* Task description *
From the listing below, copy every line with the word "shapes".

[Source information]

-- ==== Sys2Proof/Syntax.lean ====
section
/-! DEFINITION. The instructions: one constructor per row of spec/opcode_table.json. No row has an operand field:
operands are latches (10_state.md R12). -/

namespace Sys2Proof

/-- The three formats of the opcode table (30_encoding.md, opening). -/
inductive Format where
  /-- `OP`: the 4-bit operation select latch. -/
  | op
  /-- `F0-TX`: `CMD * 256 + SUB` of a frame ASSEMBLE emits. -/
  | f0tx
  /-- `F0-RX`: `CMD * 256 + SUB` of a frame PARSE reads. -/
  | f0rx
deriving DecidableEq, Repr

/-- The rows of the opcode table: ten operations, six reserved codes (30_encoding.md R50, R69), nine frame shapes sent
(R55 to R59) and ten frame shapes accepted (R60, R61). What a frame-shape row does as an instruction: log 4. -/
inductive Instr where
  | hex2bytes | bytes2hex | bytes2raw | raw2bytes
  | cksum | clamp | assemble | parse | encode | decode
  | reservedA | reservedB | reservedC | reservedD | reservedE | reservedF
  | txQueryStatus | txQueryAppoint | txPowerOn | txPowerOff | txFull | txPart
  | txAppoint0 | txAppoint1 | txAppoint2
  | rxStatus0201 | rxStatus0202 | rxStatus0204 | rxStatus0214 | rxStatus0301 | rxStatus0401
  | rxAppt0205 | rxAppt0206 | rxAppt0207 | rxAppt0302
deriving DecidableEq, Repr

end Sys2Proof
end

[/Source information]

* Your response *
/-- The rows of the opcode table: ten operations, six reserved codes (30_encoding.md R50, R69), nine frame shapes sent
(R55 to R59) and ten frame shapes accepted (R60, R61). What a frame-shape row does as an instruction: log 4. -/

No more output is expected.